Dünya çok değişti, siz sadece siz değilsiniz.
Siz, artık sizin dışındaki birleri ya da bir şeyler içinde de varsınız.
İşin kötüsü, kötüler örgütlü, iyiler ise yapa yalnız.
Bugün bir çok kişi için her şey yolunda olabilir, eyvallah. Emek olmadan, havadan paralar, mal, san, ünvanlar gelebilir ama yaşam oldukça uzundur.
Bedava peynir, fare kapanında bulunur derler. Yaşam da böyledir.
Sokağa çıkın, toplu taşıma binin ya da bir yerde oturun etrafınıza bakın, cins cins insanlar göreceksiniz. Ellerinde birileri için "akıllı" telefonlar ve ona kendini feda etmiş binler, milyonlar.

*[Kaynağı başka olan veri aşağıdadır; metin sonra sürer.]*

/-- START checks, in this order, the context's number, that it is free, that its record reads and its fields are legal, its shadow table, the
revision and stepping it asks for, its ring header, that a die is joined, and its root launch; the first check that fails gives the code at the
port and changes nothing else. With all passed the context runs with the record's fields, and its root launch is accepted as grid 0 at depth 0
behind every acknowledged event (R106, R311, R312, R313, R321, R336, R377). Code 22 for a ROOTL that cannot be read and code 21 on unverified
firmware are log entry 46, the places and codes of the checks of the shadow table and of ADDR log entry 47, code 16 for a reserved bit of the
ring header log entry 76, and what a ROOTL that is not aligned does log entry 78: R377 does not give them. -/
def Obligations.ContextStarts : Prop :=
  ∀ (s : State) (ctx addr : Nat),
    (64 ≤ ctx → exec (.start ctx addr) s = .next (ported s ctx 24)) ∧
    (ctx < 64 → (amGet s.ctxs ctx ≠ none ∨ s.firmwareOk = false) → exec (.start ctx addr) s = .next (ported s ctx 21)) ∧
    (ctx < 64 → amGet s.ctxs ctx = none → s.firmwareOk = true →
      (s.ctxRecord addr = none → exec (.start ctx addr) s = .next (ported s ctx 22)) ∧
      ∀ n, s.ctxRecord addr = some n →
        (ctxRecordOk n addr = false → exec (.start ctx addr) s = .next (ported s ctx 16)) ∧
        (ctxRecordOk n addr = true →
          let c0 := Ctx.withRecord {} n addr
          let table := State.shadowTable { s with ctxs := amSet s.ctxs ctx c0 } ctx (bitsOf n 832 64) (bitsOf n 0 5)
          (∀ code, table = .error code → exec (.start ctx addr) s = .next (ported s ctx code)) ∧
          ∀ l, table = .ok l →
            (s.servesRevision (bitsOf n 24 8) = false → exec (.start ctx addr) s = .next (ported s ctx 17)) ∧
            (s.servesRevision (bitsOf n 24 8) = true → Config.stepping < bitsOf n 16 8 → exec (.start ctx addr) s = .next (ported s ctx 18)) ∧
            (s.servesRevision (bitsOf n 24 8) = true → bitsOf n 16 8 ≤ Config.stepping →
              let c1 : Ctx := { c0 with
                seed := BitVec.ofNat 32 (bitsOf n 544 32)
                shadows := l.map fun q => { q with second := false } }
              let s1 : State := { s with ctxs := amSet s.ctxs ctx c1 }
              (s1.ringHeader ctx c1.trapq = none → exec (.start ctx addr) s = .next (ported s ctx 22)) ∧
              ∀ h, s1.ringHeader ctx c1.trapq = some h →
                let log2n := bitsOf h 0 8
                let bad := log2n < 4 ∨ 12 < log2n ∨ bitsOf h 8 56 ≠ 0 ∨ bitsOf h 192 320 ≠ 0
                (bad → exec (.start ctx addr) s = .next (ported s ctx 16)) ∧
                (¬ bad →
                  ((∀ d ∈ s.dies, d.2.pooled = false) → exec (.start ctx addr) s = .next (ported s ctx 20)) ∧
                  ((∃ d ∈ s.dies, d.2.pooled = true) →
                    (s1.hubRead ctx c1.rootl 128 = none ∨ s1.hubFault ctx c1.rootl 128 ≠ none →
                      exec (.start ctx addr) s = .next (ported s ctx 22)) ∧
                    ∀ bs, s1.hubRead ctx c1.rootl 128 = some bs → s1.hubFault ctx c1.rootl 128 = none →
                      let r := launchRec (ofBytes bs)
                      let image := (s1.hubFault ctx r.winmapAt 64).isNone
                      let code := s1.launchCode { ctx := ctx, addr := c1.rootl, c := s.horSys } (ofBytes bs) image
                      (code ≠ 0 → exec (.start ctx addr) s = .next (ported s ctx code)) ∧
                      (code = 0 → HubReads s1 ctx c1.rootl 128 → HubReads s1 ctx r.winmapAt 64 → HubReads s1 ctx c1.trapq 64 → Gives (.start ctx addr) s fun u => Began s u ctx n log2n (bitsOf h 128 64) l r))))))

Birey olarak bir şeylerin farkında olunmasının bir anlamı yoktur. Sorun çoğul, toplumsal olarak bir şeylerde birlikte çözüm üretebilmemektedir. Bireysel başarılar sadece elde edeni ve çevresini etkiler ve sürelidir; oysa çoğul, toplumsal bir başarı ise hem uzun soluklu hem de çok geniş kitleleri etkiler, mutlu ve başarılı eder.
Dikkat edin, başarılar kişiselleşir iken; bozulma, çürüme ve huzursuzluk, mutsuzluk yaygınlaşıyor; sizi bu gün etkilemiyor olabilir, bu bulaşıcı süreç bir gün kapınızı çalmadan, uyansak mı?